▶ [DIRECTIONS FOR THIS TASK] Only the lines from the one containing "match s.spanCause sp" through the one containing "(R336, R341) -/" should be printed, exactly as they appear below, with both ends included.

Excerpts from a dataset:
/-- Out bytes, result and flags of a span instruction, from the elements that each of its passes reads. -/
def SpanKind.run (k : SpanKind) (xs : Nat → List Nat) : List Byte × Nat × Nat :=
  match k with
  | .max =>
    let c := ((spanBest (indexed (xs 0))).getD (0, 0)).2
    ([], if (fDecode .f32 c).isNaN then fNaN .f32 else c, 0)
  | .argmax => ([], ((spanBest (indexed (xs 0))).getD (0, 0)).1, 0)
  | .sum => let r := spanSumF (xs 0); ([], r.1, r.2)
  | .softmax o tau =>
    let r := softmaxOf (OutFmt.elem o) tau xs
    (r.1.flatMap (bytesOfNat ((OutFmt.elem o).width / 8)), r.2.1, r.2.2)
  | .topk k =>
    let t := spanTop k (indexed (xs 0))
    ((t ++ List.replicate (k - t.length) (0xFFFFFFFF, fNaN .f32)).flatMap topRecord, 0, 0)
  | .sample u => let r := sampleOf u xs; ([], r.1, r.2)

/-! ### Issue and completion -/

/-- Out bytes of a span instruction; where the spans overlap as the rule forbids, free values (R227, R228). -/
def State.spanWrite (s : State) (wg off : Nat) (bs : List Byte) (clash : Bool) : State :=
  let (bs, s) := if clash then s.takeFreeBytes bs.length else (bs, s)
  s.updWg wg fun g => g.write off bs

/-- `back` of a landing that waits for its span instruction to complete (R91). -/
def spanBack : Nat := 0x10000000000000000
/-- The newest landing waits for its span instruction. -/
def Wave.awaitSpan (w : Wave) (n : Nat) : Wave :=
  { w with landings := w.landings.zipIdx.map fun x => if n ≤ x.2 then { x.1 with back := spanBack } else x.1 }

/-- The span instruction issues: it performs on the span as it stands, and holds its unit until it completes. sptopk has no result, and no landing
(R231). -/
def State.spanIssue (s : State) (o : SpanOp) : State :=
  let bs := o.seen.headD []
  let r := o.kind.run fun _ => (List.range o.n).map (spanAt o.ty bs)
  let t := match o.kind with
    | .topk _ => s.done.updWv fun w => { w with landings := s.wv.landings }
    | .max | .argmax => s.put fun _ => BitVec.ofNat 256 r.2.1
    | _ => s.finishFp 0 fun _ => ([BitVec.ofNat 256 r.2.1], r.2.2)
  let t := t.updWv fun w => w.awaitSpan s.wv.landings.length
  let t := if o.outLen = 0 then t else t.spanWrite s.wv.wg o.out r.1 o.clash
  { t with spans := t.spans ++ [o] }

/-- The conduct of every span instruction: the wait for presence (R224), the checks (R223), the wait for the unit. `dst` is the out span: offset,
alignment, bytes. -/
def State.spanRun (s : State) (sp : Span) (kind : SpanKind) (dst : Option (Nat × Nat × Nat)) (clash : Bool) : State :=
  let ls := s.absentOf [(sp.base, min sp.len (s.wg.spadB - sp.base))]
  if !ls.isEmpty then s.parkPresence ls
  else
    match s.spanCause sp (match kind with | .topk k => k | _ => 1) dst with
    | some c => s.faultAll c
    | none =>
      if s.spanBusy then s.stall
      else
        s.spanIssue { die := s.wv.die, unit := s.spanUnit, wave := s.wv.token, kind := kind, base := sp.base, ty := sp.ty, n := sp.n,
                      out := (dst.map Prod.fst).getD 0, outLen := (dst.map fun d => d.2.2).getD 0, clash := clash,
                      seen := [s.wg.read sp.base sp.len] }

def State.spanOf (s : State) (ty : Ty) (base n : Opnd) : Span := { base := s.uniNat tyN32 base, ty := ty, n := s.uniNat tyN32 n }

def execSpmax (ty : Ty) (base n : Opnd) (s : State) : Outcome := .next (s.spanRun (s.spanOf ty base n) .max none false)
def execSpargmax (ty : Ty) (base n : Opnd) (s : State) : Outcome := .next (s.spanRun (s.spanOf ty base n) .argmax none false)
def execSpsum (ty : Ty) (base n : Opnd) (s : State) : Outcome := .next (s.spanRun (s.spanOf ty base n) .sum none false)
def execSpsoftmax (ty : Ty) (out : OutFmt) (base dst n tau : Opnd) (s : State) : Outcome :=
  let sp := s.spanOf ty base n
  let d := s.uniNat tyN32 dst
  let osz := (OutFmt.elem out).width / 8
  let same := d = sp.base ∧ osz = spanSize ty
  .next (s.spanRun sp (.softmax out (s.uniNat tyF32 tau)) (some (d, osz, sp.n * osz)) (overlaps sp.base sp.len d (sp.n * osz) && !same))
def execSptopk (ty : Ty) (base dst n k : Opnd) (s : State) : Outcome :=
  let sp := s.spanOf ty base n
  let d := s.uniNat tyN32 dst
  let kk := s.uniNat tyN32 k
  .next (s.spanRun sp (.topk kk) (some (d, 8, kk * 8)) (overlaps sp.base sp.len d (kk * 8)))
def execSpsample (ty : Ty) (base n st i : Opnd) (s : State) : Outcome :=
  let idx := s.uniNat tyN64 i
  let u := (philox s.task.launch.seed.toNat (idx / 4) (s.thread s.lowLane) (s.uniNat tyN32 st)).word idx
  .next (s.spanRun (s.spanOf ty base n) (.sample u) none false)
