-- ==== Sys2Proof/Machine/Engines.lean ====
section
/-! DEFINITION. The asynchronous engine of a cluster, the leat (12_async_engines.md R328-R345): bindings and rings, fetch and begin,
command checks, what commands do, completion records, reducing copies at the vaults, and the five instructions. -/
namespace Sys2Proof.Machine

/-! ## Scratchpad as the leat reaches it (R336, R341) -/

/-- A held cut covers the workgroup, whose state is saved in place (R438). -/
def State.heldWg (s : State) (wi : Nat) : Bool :=
  let t := s.taskOfWg wi
  s.cut.st == 3 && (s.wgAt wi).st == .resident && !t.handler && !(s.cut.task != 0 && t.handle == s.cut.task)
/-- Bytes of a workgroup's scratchpad, or of its image once it is saved. -/
def State.padRead (s : State) (wi off n : Nat) : List Byte :=
  let g := s.wgAt wi
  if g.st = .saved then (g.spimg.bind fun b => s.ctxRead (s.taskOfWg wi).ctx (b.toNat + off) n).getD (List.replicate n 0) else g.read off n
/-- Writes of the leat to it. Those bound for a scratchpad that a held cut has saved go to its image too (R341, R435). -/
def State.padWrite (s : State) (wi off : Nat) (bs : List Byte) : State :=
  let g := s.wgAt wi
  let t := if g.st = .saved || s.heldWg wi then
      (match g.spimg with
       | some b => s.ctxWrite (s.taskOfWg wi).ctx (b.toNat + off) bs
       | none => s)
    else s
  if g.st = .saved then t else t.updWg wi fun g => g.write off bs
/-- A read of scratchpad bytes meets an uncorrectable error; so does a write that covers a part of a word in error (R475). -/
def State.padError (s : State) (wi off n : Nat) (wr : Bool) : Bool :=
  let g := s.wgAt wi
  g.st != .saved && if wr then g.padSplit off n else g.padBad off n
def State.padWord (s : State) (wi off : Nat) : Word := w32 (natOfBytes (s.padRead wi off 4))

/-! ## Bindings (R328, R329) -/

def State.bindAt (s : State) (b : Nat) : Binding := s.bindings.getD b default
def State.updBind (s : State) (wg h : Nat) (f : Binding → Binding) : State :=
  { s with bindings := s.bindings.map fun b => if b.wg == wg && b.handle == h then f b else b }
def State.bindOf (s : State) (wg h : Nat) : Option Binding := s.bindings.find? fun b => b.wg == wg && b.handle == h
/-- The leat that serves a binding: die * 20 + cluster. -/
def State.leatOf (s : State) (wg : Nat) : Nat := (s.wgAt wg).die * 20 + (s.wgAt wg).core / 4
/-- Commands of a binding, in entry order, and those begun. -/
def State.cmdsOf (s : State) (b : Binding) : List Command := s.cmds.filter fun c => c.wg == b.wg && c.handle == b.handle
def State.begunOf (s : State) (b : Binding) : List Command := (s.cmdsOf b).filter Command.begun

/-- a - b as a signed 32-bit number. -/
def sdiff (a b : Word) : Int := (a - b).toInt

def State.setHead (s : State) (b : Binding) (v : Word) : State :=
  (s.updBind b.wg b.handle fun x => { x with head := v }).padWrite b.wg (b.ctl + 4) (bytesOfNat 4 v.toNat)
def State.setCtail (s : State) (b : Binding) (v : Word) : State :=
  (s.updBind b.wg b.handle fun x => { x with ctail := v, pubs := x.pubs.filter fun p => decide (0 < sdiff p.1 v) }).padWrite b.wg (b.ctl + 8) (bytesOfNat 4 v.toNat)
def State.setBindSt (s : State) (b : Binding) (v : Nat) : State :=
  (s.updBind b.wg b.handle fun x => { x with st := v }).padWrite b.wg (b.ctl + 16) (bytesOfNat 4 v)

/-- The entry number at which the leat stops fetching: NOTIFY, or for a draining binding the value that engunbind read (R344). -/
def State.bindLimit (s : State) (b : Binding) : Word := if b.st = 3 then b.stopAt else s.padWord b.wg b.ctl

/-- Every entry below the stop is fetched, and every begun command has its record (R344). -/
def State.bindDrained (s : State) (b : Binding) : Bool := (s.cmdsOf b).isEmpty && decide (sdiff b.stopAt b.head ≤ 0)

/-- The binding is released: STATE 0, its handle and slot free. -/
def State.unbind (s : State) (b : Binding) : State :=
  let s := s.padWrite b.wg (b.ctl + 16) (bytesOfNat 4 0)
  { s with bindings := s.bindings.filter fun x => !(x.wg == b.wg && x.handle == b.handle) }

/-- Waits of a workgroup's waves on its bindings that are over: cmpwait takes CTAIL, engunbind releases the binding (R344). -/
def State.engWake (s : State) (wi : Nat) : State :=
  let waiting := fun (h : Nat) => (s.wavesOf wi).any fun i => (s.waveAt i).lanes.any fun l =>
    match l.wait with
    | .engunbind k _ => l.st == .parked && k == h
    | _ => false
  let freed := s.bindings.filter fun b => b.wg == wi && (b.st == 2 || b.st == 3) && s.bindDrained b && waiting b.handle
  let lane := fun (l : Lane) =>
    match l.wait with
    | .cmpwait h target dst ds =>
      (match s.bindOf wi h with
       | some b => if l.st == .parked && decide (0 ≤ sdiff b.ctail target) then
           ((l.setVal dst (b.ctail.setWidth 256)).putVec ds (b.ctail.setWidth 256)).resume else l
       | none => l)
    | .engunbind h _ => if l.st == .parked && freed.any fun b => b.handle == h then l.resume else l
    | _ => l
  let s' := { s with waves := s.waves.map fun w => if w.wg == wi && w.live then w.mapLanes (fun _ l => lane l) else w }
  freed.foldl (fun t b => t.unbind b) s'

/-! ## Fields of a command (R332, R333) -/

def Command.hdr (c : Command) : Nat := natAt c.bytes 0 8
def Command.kind (c : Command) : Nat := c.hdr % 2 ^ 8
def Command.nent (c : Command) : Nat := c.hdr / 2 ^ 8 % 2 ^ 8
def Command.ssp (c : Command) : Nat := c.hdr / 2 ^ 16 % 16
def Command.dsp (c : Command) : Nat := c.hdr / 2 ^ 20 % 16
def Command.evict (c : Command) : Nat := c.hdr / 2 ^ 24 % 8
def Command.scope (c : Command) : Nat := c.hdr / 2 ^ 27 % 8
def Command.ordr (c : Command) : Bool := c.hdr / 2 ^ 30 % 2 == 1
def Command.bar (c : Command) : Bool := c.hdr / 2 ^ 31 % 2 == 1
def Command.tag (c : Command) : Nat := c.hdr / 2 ^ 32 % 2 ^ 16
def Command.barOff (c : Command) : Nat := c.hdr / 2 ^ 48 * 16
def Command.f (c : Command) (off n : Nat) : Nat := natAt c.bytes off n
def Command.src (c : Command) : Nat := c.f 8 8
def Command.dst (c : Command) : Nat := if c.kind = 5 then c.f 8 8 else if c.kind = 7 then c.f 32 8 else c.f 16 8
def Command.len (c : Command) : Nat := if c.kind = 7 then c.f 48 4 else c.f 24 4
def Command.count (c : Command) : Nat := c.f 28 4
def Command.nd (c : Command) : Nat := c.f 28 1
def Command.idx (c : Command) : Nat := c.f 32 8
def Command.istr (c : Command) : Nat := c.f 40 4
/-- COUNT, SSTR and DSTR of dimension `i`. -/
def Command.dim (c : Command) (i : Nat) : Nat × Int × Int :=
  (c.f (32 + 16 * i) 4, (w32 (c.f (36 + 16 * i) 4)).toInt, (w32 (c.f (40 + 16 * i) 4)).toInt)
def Command.dims (c : Command) : List (Nat × Int × Int) := (List.range c.nd).map c.dim
def Command.ety (c : Command) : Option Ty := Ty.ofCode (c.f 37 1)
def Command.isGs (c : Command) : Bool := c.kind == 3 || c.kind == 4

/-- Total bytes of a command (R337): what BAR adds. -/
def Command.total (c : Command) : Nat :=
  if c.kind = 2 then c.dims.foldl (fun n d => n * d.1) c.len else if c.isGs then c.len * c.count else c.len

/-- An op and type that red or redf accepts (R290, R292). -/
def redPair (op : Nat) (ty : Ty) : Bool :=
  match ty with
  | .num _ e => (e.isInt && tyW ty && decide (op ≤ 5)) || (!e.isInt && tyAtomF ty && (op == 0 || (decide (op ≤ 2) && Ty.lanes ty == 1)))
  | _ => false

/-- Address i of a run, modulo the width of its space (R335). -/
def spMod (sp : Nat) (x : Int) : Nat := (x % (2 ^ (if sp = 1 then 32 else 64) : Int)).toNat

/-- The mixed-radix digits of a number, the first fastest. -/
def digits : List Nat → Nat → List Nat
  | [], _ => []
  | c :: cs, n => n % c :: digits cs (n / c)

/-- A run of bytes: source, destination and length. -/
structure Run where
  src : Nat
  dst : Nat
  n : Nat
  deriving DecidableEq, Repr, Inhabited

/-- The runs of a command, in order (R335); the index array is read now. -/
def State.cmdRuns (s : State) (c : Command) : List Run :=
  let a := fun (x : Int) => spMod c.ssp x
  let d := fun (x : Int) => spMod c.dsp x
  if c.kind = 2 then
    (List.range (c.dims.foldl (fun n x => n * x.1) 1)).map fun k =>
      let is := (digits (c.dims.map fun x => x.1) k).zip c.dims
      { src := a (is.foldl (fun (n : Int) x => n + x.1 * x.2.2.1) c.src), dst := d (is.foldl (fun (n : Int) x => n + x.1 * x.2.2.2) c.dst),
        n := c.len }
  else if c.isGs then
    (List.range c.count).map fun k =>
      let x := (s.padWord c.wg (c.idx + 4 * k)).toNat
      if c.kind = 3 then { src := a (c.src + x * c.istr), dst := d (c.dst + k * c.len), n := c.len }
      else { src := a (c.src + k * c.len), dst := d (c.dst + x * c.istr), n := c.len }
  else [{ src := a (if c.kind = 5 ∨ c.kind = 7 then 0 else c.src), dst := d c.dst, n := c.len }]

/-- A kind that reads a source range. -/
def Command.reads (c : Command) : Bool := c.kind != 5 && c.kind != 7

/-- Scratchpad lines of the destination, ascending. -/
def destLines (c : Command) (rs : List Run) : List Nat := if c.dsp = 1 then (rs.flatMap fun r => linesIn r.dst r.n).eraseDups else []

/-! ## Accesses of the leat (R336) -/

/-- The access: as the workgroup's own, in the leat's space. -/
def State.engAcc (s : State) (wi sp : Nat) (rd wr : Bool) : Acc :=
  let g := s.wgAt wi
  { core := globalCore g.die (g.core / 4 * 4), die := g.die, ctx := (s.taskOfWg wi).ctx, user := (s.taskOfWg wi).user,
    space := if sp = 3 then .ca else if sp = 6 then .mconst else .global, rd := rd, wr := wr }
def engMod : MMod := { ord := .relaxed, scope := 5, evict := .bypass, space := .global, reassoc := false }
/-- The owner that marks a command's requests to other devices. -/
def Command.owner (c : Command) : Dword := dw (2 ^ 63 + c.id)
/-- The wave field of a command's messages: no wave's token. -/
def noWave : Dword := BitVec.allOnes 64

def State.wgMerged (s : State) (wi : Nat) : Bool := decide (2 ≤ (s.taskOfWg wi).launch.dmode)

/-- The walker's updates for a piece of a command's source (R237). -/
def State.engTouch (s : State) (c : Command) (a : Nat) : State :=
  let acc := s.engAcc c.wg c.ssp true false
  if c.ssp = 1 then s
  else
    match s.xlate acc a with
    | .ok p => s.touch acc a p
    | .error _ => s
/-- `n` bytes of a command's source. -/
def State.engRead (s : State) (c : Command) (a n : Nat) : Except Nat (List Byte) :=
  if c.ssp = 1 then
    (if (s.wgAt c.wg).spadB < a + n then .error 0x26 else if s.padError c.wg a n false then .error 0x80 else .ok (s.padRead c.wg a n))
  else
    match s.xlate (s.engAcc c.wg c.ssp true false) a with
    | .error k => .error k.code
    | .ok p =>
      if eFab p.leaf then
        let k := s.fabCause c.owner default (p.askLine engMod)
        let bs := s.fabBytes c.owner default (p.askLine engMod) (p.dpa % 128) n
        if k ≠ 0 then .error k else .ok (if s.wgMerged c.wg then s.viewOver c.wg p.vkey bs else bs)
      else if s.uncorr p.key then .error 0x80
      else if s.wgMerged c.wg ∧ c.ssp = 0 then .ok (s.viewBytes c.wg p.key n)
      else .ok (s.headerAs (c.ssp == 3) a (s.readAt p n))

/-- A write of a command on its way to a frame of another die or device; `off` is its offset in the destination. -/
def State.engSend (s : State) (c : Command) (p : Phys) (a off : Nat) (fx : WriteFx) : State :=
  let m : Msg :=
    { id := s.nextId, st := .sent, wave := noWave, srcDie := (s.wgAt c.wg).die, core := none, home := p.home, dpa := p.dpa, va := dw a,
      user := (s.taskOfWg c.wg).user, tfdn := if eFab p.leaf then some (BitVec.ofNat 8 (eTfdn p.leaf)) else none, fx := fx,
      loc := default, cause := 0, invs := [], tile := none, cmd := some c.id, coff := off, release := false, acq := none,
      keyid := eKeyid p.leaf }
  { s with msgs := s.msgs ++ [m], nextId := s.nextId + 1 }

/-- Bytes of a command's destination are written; `off` is their offset in it. -/
def State.engWrite (s : State) (c : Command) (a off : Nat) (bs : List Byte) : Except Nat State :=
  if c.dsp = 1 then
    (if (s.wgAt c.wg).spadB < a + bs.length then .error 0x26 else if s.padError c.wg a bs.length true then .error 0x80
     else .ok (s.padWrite c.wg a bs))
  else
    let acc := s.engAcc c.wg 0 false true
    match s.xlate acc a with
    | .error k => .error k.code
    | .ok p =>
      let s := s.touch acc a p
      let die := (s.wgAt c.wg).die
      if s.wgMerged c.wg then
        (if !eFab p.leaf && p.home != die && s.frameDenies (s.taskOfWg c.wg).user p.key then .error 0x27
         else if !eFab p.leaf && s.uncorr p.key then .error 0x80
         else
           match s.captureBy c.wg (eKeyid p.leaf) p.vkey bs with
           | some t => .ok t
           | none => .error 0x30)
      else if eFab p.leaf || p.home != die then .ok (s.engSend c p a off (.bytes bs))
      else if s.uncorr p.key then .error 0x80
      else .ok (s.homeWrite p.key bs)

/-! ## The checks at begin (R334) -/

/-- Reserved ranges of a command, as (offset, length). -/
def Command.reserved (c : Command) : List (Nat × Nat) :=
  (if c.bar then [] else [(6, 2)]) ++
  (if c.dsp = 1 ∧ c.kind ≠ 6 then [(if c.kind = 5 then 12 else if c.kind = 7 then 36 else 20, 4)] else []) ++
  (if c.ssp = 1 ∧ c.reads then [(12, 4)] else []) ++
  (if c.kind = 1 ∨ c.kind = 5 then [(28, 4)]
   else if c.kind = 2 then (29, 3) :: ((List.range (2 * (c.nent - 1))).map fun i =>
     if i < c.nd then (32 + 16 * i + 12, 4) else (32 + 16 * i, 16))
   else if c.isGs then [(36, 4), (44, 20)]
   else if c.kind = 6 then [(38, 26)]
   else [(52, 12)])

def kindSpaces (k : Nat) : List Nat := if k ≤ 3 then [0, 1, 3, 6] else if k = 5 then [0] else if k = 7 then [3] else [0, 1, 6]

▶ [WRITTEN ANSWER]
    match s.spanCause sp (match kind with | .topk k => k | _ => 1) dst with
    | some c => s.faultAll c
    | none =>
      if s.spanBusy then s.stall
      else
        s.spanIssue { die := s.wv.die, unit := s.spanUnit, wave := s.wv.token, kind := kind, base := sp.base, ty := sp.ty, n := sp.n,
                      out := (dst.map Prod.fst).getD 0, outLen := (dst.map fun d => d.2.2).getD 0, clash := clash,
                      seen := [s.wg.read sp.base sp.len] }

def State.spanOf (s : State) (ty : Ty) (base n : Opnd) : Span := { base := s.uniNat tyN32 base, ty := ty, n := s.uniNat tyN32 n }

def execSpmax (ty : Ty) (base n : Opnd) (s : State) : Outcome := .next (s.spanRun (s.spanOf ty base n) .max none false)
def execSpargmax (ty : Ty) (base n : Opnd) (s : State) : Outcome := .next (s.spanRun (s.spanOf ty base n) .argmax none false)
def execSpsum (ty : Ty) (base n : Opnd) (s : State) : Outcome := .next (s.spanRun (s.spanOf ty base n) .sum none false)
def execSpsoftmax (ty : Ty) (out : OutFmt) (base dst n tau : Opnd) (s : State) : Outcome :=
  let sp := s.spanOf ty base n
  let d := s.uniNat tyN32 dst
  let osz := (OutFmt.elem out).width / 8
  let same := d = sp.base ∧ osz = spanSize ty
  .next (s.spanRun sp (.softmax out (s.uniNat tyF32 tau)) (some (d, osz, sp.n * osz)) (overlaps sp.base sp.len d (sp.n * osz) && !same))
def execSptopk (ty : Ty) (base dst n k : Opnd) (s : State) : Outcome :=
  let sp := s.spanOf ty base n
  let d := s.uniNat tyN32 dst
  let kk := s.uniNat tyN32 k
  .next (s.spanRun sp (.topk kk) (some (d, 8, kk * 8)) (overlaps sp.base sp.len d (kk * 8)))
def execSpsample (ty : Ty) (base n st i : Opnd) (s : State) : Outcome :=
  let idx := s.uniNat tyN64 i
  let u := (philox s.task.launch.seed.toNat (idx / 4) (s.thread s.lowLane) (s.uniNat tyN32 st)).word idx
  .next (s.spanRun (s.spanOf ty base n) (.sample u) none false)
-- ==== Sys2Proof/Machine/Engines.lean ====
section
/-! DEFINITION. The asynchronous engine of a cluster, the leat (12_async_engines.md R328-R345): bindings and rings, fetch and begin,
command checks, what commands do, completion records, reducing copies at the vaults, and the five instructions. -/
namespace Sys2Proof.Machine

/-! ## Scratchpad as the leat reaches it (R336, R341) -/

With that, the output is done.